→ **WORK INSTRUCTIONS**
Repeat the data below in full and exactly.

→ **Saved entries**
theorem OutputEvent.shift_shift (base n : Nat) (e : OutputEvent) : (e.shift n).shift base = e.shift (base + n) := by
  cases e with
  | line text => rfl
  | diag kind off => exact congrArg (OutputEvent.diag kind) (Nat.add_assoc base n off).symm

theorem lines_map_shift (base : Nat) (es : List OutputEvent) : lines (es.map (OutputEvent.shift base)) = lines es := by
  induction es with
  | nil => rfl
  | cons e es ih => cases e <;> simp [lines, OutputEvent.shift, ih]

theorem diagnostics_map_shift (base : Nat) (es : List OutputEvent) :
    (diagnostics (es.map (OutputEvent.shift base))).map (fun p => (p.1, p.2 - base)) = diagnostics es := by
  induction es with
  | nil => rfl
  | cons e es ih => cases e <;> simp [diagnostics, OutputEvent.shift, ih]

/-- Between `s` and `t`, `n` bytes are consumed and `es` put out, with offsets counted from the cursor of `s`. -/
structure PutsOut (s t : State) (n : Nat) (es : List OutputEvent) : Prop where
  cursor_eq : t.cursor = s.cursor + n
  trace_eq : t.trace = s.trace ++ es.map (OutputEvent.shift s.cursor)

theorem PutsOut.refl (s : State) : PutsOut s s 0 [] := ⟨rfl, (List.append_nil _).symm⟩

theorem PutsOut.trans {s t u : State} {n m : Nat} {es fs : List OutputEvent} (h : PutsOut s t n es) (h' : PutsOut t u m fs) :
    PutsOut s u (n + m) (es ++ fs.map (OutputEvent.shift n)) := by
  obtain ⟨hcursor, htrace⟩ := h
  obtain ⟨hcursor', htrace'⟩ := h'
  refine ⟨by omega, ?_⟩
  have hshift : OutputEvent.shift s.cursor ∘ OutputEvent.shift n = OutputEvent.shift t.cursor := by
    rw [hcursor]
    exact funext (OutputEvent.shift_shift s.cursor n)
  rw [htrace', htrace, List.map_append, List.map_map, hshift, List.append_assoc]

/-- Two states with the same framer state, run status and input to come. -/
structure SameFuture (s₁ s₂ : State) : Prop where
  fsm_eq : s₁.fsm = s₂.fsm
  run_eq : s₁.run = s₂.run
  ending_eq : s₁.source.ending = s₂.source.ending
  ahead_eq : s₁.source.stream.drop s₁.cursor = s₂.source.stream.drop s₂.cursor

namespace SameFuture

variable {s₁ s₂ t₁ : State}

theorem byteAt_eq (h : SameFuture s₁ s₂) : s₁.byteAt s₁.cursor = s₂.byteAt s₂.cursor := by
  rw [State.byteAt, State.byteAt, ← List.head?_drop, ← List.head?_drop, h.ahead_eq]

theorem drop_succ (h : SameFuture s₁ s₂) :
    s₁.source.stream.drop (s₁.cursor + 1) = s₂.source.stream.drop (s₂.cursor + 1) := by
  rw [← List.drop_drop, ← List.drop_drop, h.ahead_eq]

/-- One step from each: the same reaction, which the pasts do not enter. -/
theorem exists_step (h : SameFuture s₁ s₂) (hstep : step s₁ = .next t₁) :
    ∃ t₂ n es, step s₂ = .next t₂ ∧ SameFuture t₁ t₂ ∧ PutsOut s₁ t₁ n es ∧ PutsOut s₂ t₂ n es := by
  have hr : s₂.run = .running := h.run_eq.symm.trans (running_of_step_next hstep)
  cases reaction_of_step hstep with
  | @completes b i hbyte hdecode =>
    rw [h.byteAt_eq] at hbyte
    rw [h.fsm_eq] at hdecode
    have hputs : ∀ s : State, PutsOut s (s.afterInstr i) 1 [instrOutput 0 i] := fun s =>
      ⟨rfl, congrArg (s.trace ++ [·]) (instrOutput_eq_shift s.cursor i)⟩
    exact ⟨s₂.afterInstr i, 1, _, (step_of_decode_instr hr hbyte hdecode).trans (exec_eq i s₂),
      ⟨rfl, h.run_eq, h.ending_eq, h.drop_succ⟩, hputs s₁, hputs s₂⟩
  | @latches b r f hbyte hdecode hheld =>
    rw [h.byteAt_eq] at hbyte
    rw [h.fsm_eq] at hdecode hheld
    obtain ⟨g, hg, hstep₂⟩ := step_of_decode_rejected hr hbyte hdecode
    obtain rfl : g = f := Fsm.held_injective (hg.trans hheld.symm)
    exact ⟨s₂.afterLatch g, 1, [], hstep₂, ⟨rfl, h.run_eq, h.ending_eq, h.drop_succ⟩,
      ⟨rfl, (List.append_nil _).symm⟩, ⟨rfl, (List.append_nil _).symm⟩⟩
  | endsClean hnone hending hfsm =>
    rw [h.byteAt_eq] at hnone
    rw [h.ending_eq] at hending
    exact ⟨s₂.endClean, 0, [.line Config.blankText], step_endClean hr hnone hending (h.fsm_eq ▸ hfsm),
      ⟨h.fsm_eq, rfl, h.ending_eq, h.ahead_eq⟩, ⟨rfl, rfl⟩, ⟨rfl, rfl⟩⟩
  | truncates hnone hending hfsm =>
    rw [h.byteAt_eq] at hnone
    rw [h.ending_eq] at hending
    exact ⟨s₂.afterFatal .truncatedInstruction, 0, [.diag .truncatedInstruction 0],
      step_truncated hr hnone hending (h.fsm_eq ▸ hfsm), ⟨h.fsm_eq, rfl, h.ending_eq, h.ahead_eq⟩, ⟨rfl, rfl⟩, ⟨rfl, rfl⟩⟩
  | failsToRead hnone hending =>
    rw [h.byteAt_eq] at hnone
    rw [h.ending_eq] at hending
    exact ⟨s₂.afterFatal .sourceReadError, 0, [.diag .sourceReadError 0], step_readError hr hnone hending,
      ⟨h.fsm_eq, rfl, h.ending_eq, h.ahead_eq⟩, ⟨rfl, rfl⟩, ⟨rfl, rfl⟩⟩

/-- The same for any number of steps. -/
theorem exists_runSteps (h : SameFuture s₁ s₂) {k : Nat} (hsteps : runSteps k s₁ = .next t₁) :
    ∃ t₂ n es, runSteps k s₂ = .next t₂ ∧ SameFuture t₁ t₂ ∧ PutsOut s₁ t₁ n es ∧ PutsOut s₂ t₂ n es := by
  induction k generalizing s₁ s₂ with
  | zero =>
    cases hsteps
    exact ⟨s₂, 0, [], rfl, h, .refl _, .refl s₂⟩
  | succ k ih =>
    cases hu : step s₁ with
    | next u₁ =>
      rw [runSteps_succ_of_step hu] at hsteps
      obtain ⟨u₂, n, es, hstep₂, hsame, hputs₁, hputs₂⟩ := h.exists_step hu
      obtain ⟨t₂, m, fs, hsteps₂, hsame', hputs₁', hputs₂'⟩ := ih hsame hsteps
      exact ⟨t₂, _, _, (runSteps_succ_of_step hstep₂).trans hsteps₂, hsame', hputs₁.trans hputs₁', hputs₂.trans hputs₂'⟩
    | fault r => rw [runSteps_succ_of_fault hu] at hsteps; cases hsteps
    | refused r => simp only [runSteps, hu] at hsteps; cases hsteps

→ **WRITTEN SOLUTION**
theorem OutputEvent.shift_shift (base n : Nat) (e : OutputEvent) : (e.shift n).shift base = e.shift (base + n) := by
  cases e with
  | line text => rfl
  | diag kind off => exact congrArg (OutputEvent.diag kind) (Nat.add_assoc base n off).symm

theorem lines_map_shift (base : Nat) (es : List OutputEvent) : lines (es.map (OutputEvent.shift base)) = lines es := by
  induction es with
  | nil => rfl
  | cons e es ih => cases e <;> simp [lines, OutputEvent.shift, ih]

theorem diagnostics_map_shift (base : Nat) (es : List OutputEvent) :
    (diagnostics (es.map (OutputEvent.shift base))).map (fun p => (p.1, p.2 - base)) = diagnostics es := by
  induction es with
  | nil => rfl
  | cons e es ih => cases e <;> simp [diagnostics, OutputEvent.shift, ih]

/-- Between `s` and `t`, `n` bytes are consumed and `es` put out, with offsets counted from the cursor of `s`. -/
structure PutsOut (s t : State) (n : Nat) (es : List OutputEvent) : Prop where
  cursor_eq : t.cursor = s.cursor + n
  trace_eq : t.trace = s.trace ++ es.map (OutputEvent.shift s.cursor)

theorem PutsOut.refl (s : State) : PutsOut s s 0 [] := ⟨rfl, (List.append_nil _).symm⟩

theorem PutsOut.trans {s t u : State} {n m : Nat} {es fs : List OutputEvent} (h : PutsOut s t n es) (h' : PutsOut t u m fs) :
    PutsOut s u (n + m) (es ++ fs.map (OutputEvent.shift n)) := by
  obtain ⟨hcursor, htrace⟩ := h
  obtain ⟨hcursor', htrace'⟩ := h'
  refine ⟨by omega, ?_⟩
  have hshift : OutputEvent.shift s.cursor ∘ OutputEvent.shift n = OutputEvent.shift t.cursor := by
    rw [hcursor]
    exact funext (OutputEvent.shift_shift s.cursor n)
  rw [htrace', htrace, List.map_append, List.map_map, hshift, List.append_assoc]

/-- Two states with the same framer state, run status and input to come. -/
structure SameFuture (s₁ s₂ : State) : Prop where
  fsm_eq : s₁.fsm = s₂.fsm
  run_eq : s₁.run = s₂.run
  ending_eq : s₁.source.ending = s₂.source.ending
  ahead_eq : s₁.source.stream.drop s₁.cursor = s₂.source.stream.drop s₂.cursor

namespace SameFuture

variable {s₁ s₂ t₁ : State}

theorem byteAt_eq (h : SameFuture s₁ s₂) : s₁.byteAt s₁.cursor = s₂.byteAt s₂.cursor := by
  rw [State.byteAt, State.byteAt, ← List.head?_drop, ← List.head?_drop, h.ahead_eq]

theorem drop_succ (h : SameFuture s₁ s₂) :
    s₁.source.stream.drop (s₁.cursor + 1) = s₂.source.stream.drop (s₂.cursor + 1) := by
  rw [← List.drop_drop, ← List.drop_drop, h.ahead_eq]

/-- One step from each: the same reaction, which the pasts do not enter. -/
theorem exists_step (h : SameFuture s₁ s₂) (hstep : step s₁ = .next t₁) :
    ∃ t₂ n es, step s₂ = .next t₂ ∧ SameFuture t₁ t₂ ∧ PutsOut s₁ t₁ n es ∧ PutsOut s₂ t₂ n es := by
  have hr : s₂.run = .running := h.run_eq.symm.trans (running_of_step_next hstep)
  cases reaction_of_step hstep with
  | @completes b i hbyte hdecode =>
    rw [h.byteAt_eq] at hbyte
    rw [h.fsm_eq] at hdecode
    have hputs : ∀ s : State, PutsOut s (s.afterInstr i) 1 [instrOutput 0 i] := fun s =>
      ⟨rfl, congrArg (s.trace ++ [·]) (instrOutput_eq_shift s.cursor i)⟩
    exact ⟨s₂.afterInstr i, 1, _, (step_of_decode_instr hr hbyte hdecode).trans (exec_eq i s₂),
      ⟨rfl, h.run_eq, h.ending_eq, h.drop_succ⟩, hputs s₁, hputs s₂⟩
  | @latches b r f hbyte hdecode hheld =>
    rw [h.byteAt_eq] at hbyte
    rw [h.fsm_eq] at hdecode hheld
    obtain ⟨g, hg, hstep₂⟩ := step_of_decode_rejected hr hbyte hdecode
    obtain rfl : g = f := Fsm.held_injective (hg.trans hheld.symm)
    exact ⟨s₂.afterLatch g, 1, [], hstep₂, ⟨rfl, h.run_eq, h.ending_eq, h.drop_succ⟩,
      ⟨rfl, (List.append_nil _).symm⟩, ⟨rfl, (List.append_nil _).symm⟩⟩
  | endsClean hnone hending hfsm =>
    rw [h.byteAt_eq] at hnone
    rw [h.ending_eq] at hending
    exact ⟨s₂.endClean, 0, [.line Config.blankText], step_endClean hr hnone hending (h.fsm_eq ▸ hfsm),
      ⟨h.fsm_eq, rfl, h.ending_eq, h.ahead_eq⟩, ⟨rfl, rfl⟩, ⟨rfl, rfl⟩⟩
  | truncates hnone hending hfsm =>
    rw [h.byteAt_eq] at hnone
    rw [h.ending_eq] at hending
    exact ⟨s₂.afterFatal .truncatedInstruction, 0, [.diag .truncatedInstruction 0],
      step_truncated hr hnone hending (h.fsm_eq ▸ hfsm), ⟨h.fsm_eq, rfl, h.ending_eq, h.ahead_eq⟩, ⟨rfl, rfl⟩, ⟨rfl, rfl⟩⟩
  | failsToRead hnone hending =>
    rw [h.byteAt_eq] at hnone
    rw [h.ending_eq] at hending
    exact ⟨s₂.afterFatal .sourceReadError, 0, [.diag .sourceReadError 0], step_readError hr hnone hending,
      ⟨h.fsm_eq, rfl, h.ending_eq, h.ahead_eq⟩, ⟨rfl, rfl⟩, ⟨rfl, rfl⟩⟩

/-- The same for any number of steps. -/
theorem exists_runSteps (h : SameFuture s₁ s₂) {k : Nat} (hsteps : runSteps k s₁ = .next t₁) :
    ∃ t₂ n es, runSteps k s₂ = .next t₂ ∧ SameFuture t₁ t₂ ∧ PutsOut s₁ t₁ n es ∧ PutsOut s₂ t₂ n es := by
  induction k generalizing s₁ s₂ with
  | zero =>
    cases hsteps
    exact ⟨s₂, 0, [], rfl, h, .refl _, .refl s₂⟩
  | succ k ih =>
    cases hu : step s₁ with
    | next u₁ =>
      rw [runSteps_succ_of_step hu] at hsteps
      obtain ⟨u₂, n, es, hstep₂, hsame, hputs₁, hputs₂⟩ := h.exists_step hu
      obtain ⟨t₂, m, fs, hsteps₂, hsame', hputs₁', hputs₂'⟩ := ih hsame hsteps
      exact ⟨t₂, _, _, (runSteps_succ_of_step hstep₂).trans hsteps₂, hsame', hputs₁.trans hputs₁', hputs₂.trans hputs₂'⟩
    | fault r => rw [runSteps_succ_of_fault hu] at hsteps; cases hsteps
    | refused r => simp only [runSteps, hu] at hsteps; cases hsteps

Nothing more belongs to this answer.